*WHAT THE TASK ASKS*
Within the data below, find the string "them" and return each line where it occurs.

(RECORDS FOR THE TASK)

-- ==== Sys2Proof/Machine/Port.lean ====
section
/-! DEFINITION. The host port: the register map (10_state.md R24), the accesses and which of them are violations
(20_memory.md R60 to R68, 70_reset_and_hazards.md R340, R343), and the host agent that makes them, one statement of its
program a turn (30_encoding.md R86). -/

namespace Sys2Proof.Machine

/-- The registers of R24 by name; an array's word by its number. -/
inductive RegName where
  | cmd
  | status
  | srcAddr
  | srcLen
  | dstAddr
  | dstLen
  | keyAddr
  | keyLen
  | ivAddr
  | ivLen
  | aux
  | msgId
  | result
  | csumInfo
  | chunkCnt
  | rxCmd
  | rxDeclLen
  | rxAcc
  | rxBase
  | rxWritten
  | gtlsState
  | hmacClientCtr
  | hmacServerCtr
  | ctrSeed
  | psk (i : Fin 8)
  | clientRandom (i : Fin 8)
  | serverRandom (i : Fin 8)
  | serverIdentity (i : Fin 8)
  | clientIdentity (i : Fin 8)
  | symKey (i : Fin 4)
  | symIv (i : Fin 4)
  | hmacKey (i : Fin 8)
  deriving DecidableEq, Repr

/-- The access classes of R23. -/
inductive RegClass where
  /-- Written by the host, read as 0. -/
  | w
  /-- Written by the host, read back. -/
  | rw
  /-- Written only by operations and reset. -/
  | r
  deriving DecidableEq, Repr

/-- The byte offset of a register (R24). -/
def RegName.offset : RegName → Nat
  | .cmd => 0x000
  | .status => 0x004
  | .srcAddr => 0x008
  | .srcLen => 0x00C
  | .dstAddr => 0x010
  | .dstLen => 0x014
  | .keyAddr => 0x018
  | .keyLen => 0x01C
  | .ivAddr => 0x020
  | .ivLen => 0x024
  | .aux => 0x028
  | .msgId => 0x02C
  | .result => 0x030
  | .csumInfo => 0x034
  | .chunkCnt => 0x038
  | .rxCmd => 0x03C
  | .rxDeclLen => 0x040
  | .rxAcc => 0x044
  | .rxBase => 0x048
  | .rxWritten => 0x04C
  | .gtlsState => 0x050
  | .hmacClientCtr => 0x054
  | .hmacServerCtr => 0x058
  | .ctrSeed => 0x05C
  | .psk i => 0x060 + 4 * i
  | .clientRandom i => 0x080 + 4 * i
  | .serverRandom i => 0x0A0 + 4 * i
  | .serverIdentity i => 0x0C0 + 4 * i
  | .clientIdentity i => 0x0E0 + 4 * i
  | .symKey i => 0x100 + 4 * i
  | .symIv i => 0x110 + 4 * i
  | .hmacKey i => 0x120 + 4 * i

/-- The access class of a register (R24). -/
def RegName.cls : RegName → RegClass
  | .cmd => .w
  | .srcAddr => .rw
  | .srcLen => .rw
  | .dstAddr => .rw
  | .keyAddr => .rw
  | .keyLen => .rw
  | .ivAddr => .rw
  | .ivLen => .rw
  | .aux => .rw
  | .msgId => .rw
  | .psk _ => .rw
  | .clientRandom _ => .rw
  | .status => .r
  | .dstLen => .r
  | .result => .r
  | .csumInfo => .r
  | .chunkCnt => .r
  | .rxCmd => .r
  | .rxDeclLen => .r
  | .rxAcc => .r
  | .rxBase => .r
  | .rxWritten => .r
  | .gtlsState => .r
  | .hmacClientCtr => .r
  | .hmacServerCtr => .r
  | .ctrSeed => .r
  | .serverRandom _ => .r
  | .serverIdentity _ => .r
  | .clientIdentity _ => .r
  | .symKey _ => .r
  | .symIv _ => .r
  | .hmacKey _ => .r

/-- Every register, in the order of R24. -/
def allRegs : List RegName :=
  List.flatten
    [[RegName.cmd, RegName.status, RegName.srcAddr, RegName.srcLen, RegName.dstAddr, RegName.dstLen],
      [RegName.keyAddr, RegName.keyLen, RegName.ivAddr, RegName.ivLen, RegName.aux, RegName.msgId],
      [RegName.result, RegName.csumInfo, RegName.chunkCnt, RegName.rxCmd, RegName.rxDeclLen, RegName.rxAcc],
      [RegName.rxBase, RegName.rxWritten, RegName.gtlsState, RegName.hmacClientCtr, RegName.hmacServerCtr],
      [RegName.ctrSeed], (List.finRange 8).map RegName.psk, (List.finRange 8).map RegName.clientRandom,
      (List.finRange 8).map RegName.serverRandom, (List.finRange 8).map RegName.serverIdentity,
      (List.finRange 8).map RegName.clientIdentity, (List.finRange 4).map RegName.symKey,
      (List.finRange 4).map RegName.symIv, (List.finRange 8).map RegName.hmacKey]

/-- The register at a byte offset; none where the offset is unassigned (R24). -/
def regAt (offset : Nat) : Option RegName := allRegs.find? fun r => r.offset == offset

/-- What the host reads from a register (R23, R25, R30). -/
def State.readReg (s : State) : RegName → Word
  | .cmd => 0#32
  | .status => s.status.word
  | .srcAddr => s.regs.srcAddr
  | .srcLen => s.regs.srcLen
  | .dstAddr => s.regs.dstAddr
  | .dstLen => s.regs.dstLen
  | .keyAddr => s.regs.keyAddr
  | .keyLen => s.regs.keyLen
  | .ivAddr => s.regs.ivAddr
  | .ivLen => s.regs.ivLen
  | .aux => s.regs.aux
  | .msgId => s.regs.msgId
  | .result => s.regs.result
  | .csumInfo => s.regs.csumInfo
  | .chunkCnt => s.regs.chunkCnt
  | .rxCmd => s.regs.rxCmd
  | .rxDeclLen => s.regs.rxDeclLen
  | .rxAcc => s.regs.rxAcc
  | .rxBase => s.regs.rxBase
  | .rxWritten => s.regs.rxWritten
  | .gtlsState => s.regs.gtlsState.word
  | .hmacClientCtr => s.regs.hmacClientCtr
  | .hmacServerCtr => s.regs.hmacServerCtr
  | .ctrSeed => s.regs.ctrSeed
  | .psk i => s.regs.psk[i]
  | .clientRandom i => s.regs.clientRandom[i]
  | .serverRandom i => s.regs.serverRandom[i]
  | .serverIdentity i => s.regs.serverIdentity[i]
  | .clientIdentity i => s.regs.clientIdentity[i]
  | .symKey i => s.regs.symKey[i]
  | .symIv i => s.regs.symIv[i]
  | .hmacKey i => s.regs.hmacKey[i]

/-- A host write to a register that has class `W` or `RW`: `CMD` starts an operation (R26), any other stores the word,
reserved bits too (R23). The `R` registers are listed last: the port refuses to write one (R343). -/
def State.writeReg (s : State) (r : RegName) (v : Word) : State :=
  match r with
  | .cmd => s.accept v
  | .srcAddr => { s with regs := { s.regs with srcAddr := v } }
  | .srcLen => { s with regs := { s.regs with srcLen := v } }
  | .dstAddr => { s with regs := { s.regs with dstAddr := v } }
  | .keyAddr => { s with regs := { s.regs with keyAddr := v } }
  | .keyLen => { s with regs := { s.regs with keyLen := v } }
  | .ivAddr => { s with regs := { s.regs with ivAddr := v } }
  | .ivLen => { s with regs := { s.regs with ivLen := v } }
  | .aux => { s with regs := { s.regs with aux := v } }
  | .msgId => { s with regs := { s.regs with msgId := v } }
  | .psk i => { s with regs := { s.regs with psk := s.regs.psk.set i v } }
  | .clientRandom i => { s with regs := { s.regs with clientRandom := s.regs.clientRandom.set i v } }
  | .status | .dstLen | .result | .csumInfo | .chunkCnt | .rxCmd | .rxDeclLen | .rxAcc | .rxBase | .rxWritten
  | .gtlsState | .hmacClientCtr | .hmacServerCtr | .ctrSeed | .serverRandom _ | .serverIdentity _
  | .clientIdentity _ | .symKey _ | .symIv _ | .hmacKey _ => s

/-- The accesses of the host port (R60): registers by width and byte offset, the buffer by bytes. -/
inductive Access where
  | regRead (width offset : Nat)
  | regWrite (width offset : Nat) (v : Word)
  | bufRead (addr : Nat)
  | bufWrite (addr : Nat) (b : Byte)
  deriving DecidableEq, Repr

/-- The violation of a register access that is not of width 32 at the offset of a register (R67, R343). -/
def regViolation (width offset : Nat) : Option Fault :=
  if width != 32 then some .registerWidth
  else if offset % 4 != 0 then some .registerAlignment
  else if (regAt offset).isNone then some .unassignedRegister
  else none

/-- Which violation an access is while nothing is pending, if any (R62, R67, R343). -/
def idleViolation (s : State) : Access → Option Fault
  | .regRead width offset => regViolation width offset
  | .regWrite width offset _ =>
    match regViolation width offset with
    | some f => some f
    | none => if (regAt offset).any (fun r => r.cls == .r) then some .readOnlyRegister else none
  | .bufRead addr => if s.params.bufSize ≤ addr then some .bufferAddress else none
  | .bufWrite addr _ => if s.params.bufSize ≤ addr then some .bufferAddress else none

/-- The one access the host may make while an operation is pending: a read of `STATUS` (R340). -/
def isStatusRead (a : Access) : Bool := a == .regRead 32 (RegName.offset .status)

/-- Which host-interface violation an access is, if any (R340, R343). Where several apply at once the order of the
checks decides the fault's name; R343 gives none. DESIGN CHOICE (log entry 8). -/
def violation (s : State) (a : Access) : Option Fault :=
  if s.status.busy && !isStatusRead a then some .busyHazard else idleViolation s a

/-- What a permitted access returns to the host: a register's word, a buffer byte, nothing for a write. -/
def accessData (s : State) : Access → Option Word
  | .regRead _ offset => (regAt offset).map s.readReg
  | .regWrite _ _ _ => none
  | .bufRead addr => some ((s.readByte addr).setWidth 32)
  | .bufWrite _ _ => none

/-- What a permitted access does to the engine (R67, R68: a read has no side effect). -/
def accessEffect (s : State) : Access → State
  | .regRead _ _ => s
  | .regWrite _ offset v =>
    match regAt offset with
    | some r => s.writeReg r v
    | none => s
  | .bufRead _ => s
  | .bufWrite addr b => s.memWrite addr [b]

/-- The host goes on with the statement numbered `pc`. -/
def State.hostAt (s : State) (pc : Nat) : State := { s with host := { s.host with pc := pc } }

/-- One access of the host port, after which the host goes on with its next statement; what it read is kept. -/
def hostAccess (s : State) (a : Access) : Result :=
  match violation s a with
  | some f => .fault f
  | none =>
    let s1 := accessEffect s a
    .next { s1 with host := { s.host with
      pc := s.host.pc + 1, reads := s.host.reads ++ (accessData s a).toList } }

/-- The number of the statement `label:` in a program: of the first, where the program holds the label more than once,
which R86 leaves open. DESIGN CHOICE (log entry 4). -/
def labelPos (prog : List HostStmt) (l : Nat) : Option Nat := prog.findIdx? (· == .label l)

/-- A branch of the host program: to the label when `taken`, else on. -/
def hostBranch (s : State) (taken : Bool) (l : Nat) : Result :=
  if taken then
    match labelPos s.host.prog l with
    | some pc => .next (s.hostAt pc)
    | none => .fault .missingLabel
  else .next (s.hostAt (s.host.pc + 1))

/-- The host's turn: its program's next statement (R86). After `HALT`, and after the last statement, the host does
nothing more. A read of `STATUS` is permitted at all times (R340), so `WAIT`, `BERR` and `BRX` never violate. -/
def hostStep (s : State) : Result :=
  match s.host.prog[s.host.pc]? with
  | none => .next s
  | some .halt => .next s
  | some (.wr width offset v) => hostAccess s (.regWrite width offset v)
  | some (.rd width offset) => hostAccess s (.regRead width offset)
  | some (.wrb addr b) => hostAccess s (.bufWrite addr b)
  | some (.rdb addr) => hostAccess s (.bufRead addr)
  | some .wait => if s.status.busy then .next s else .next (s.hostAt (s.host.pc + 1))
  | some (.berr l) => hostBranch s s.status.err l
  | some (.brx l) => hostBranch s s.status.rxActive l
  | some (.goto l) => hostBranch s true l
  | some (.label _) => .next (s.hostAt (s.host.pc + 1))

end Sys2Proof.Machine
end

(End RECORDS FOR THE TASK)

*WRITTEN ANSWER*
/-! DEFINITION. The host port: the register map (10_state.md R24), the accesses and which of them are violations
(20_memory.md R60 to R68, 70_reset_and_hazards.md R340, R343), and the host agent that makes them, one statement of its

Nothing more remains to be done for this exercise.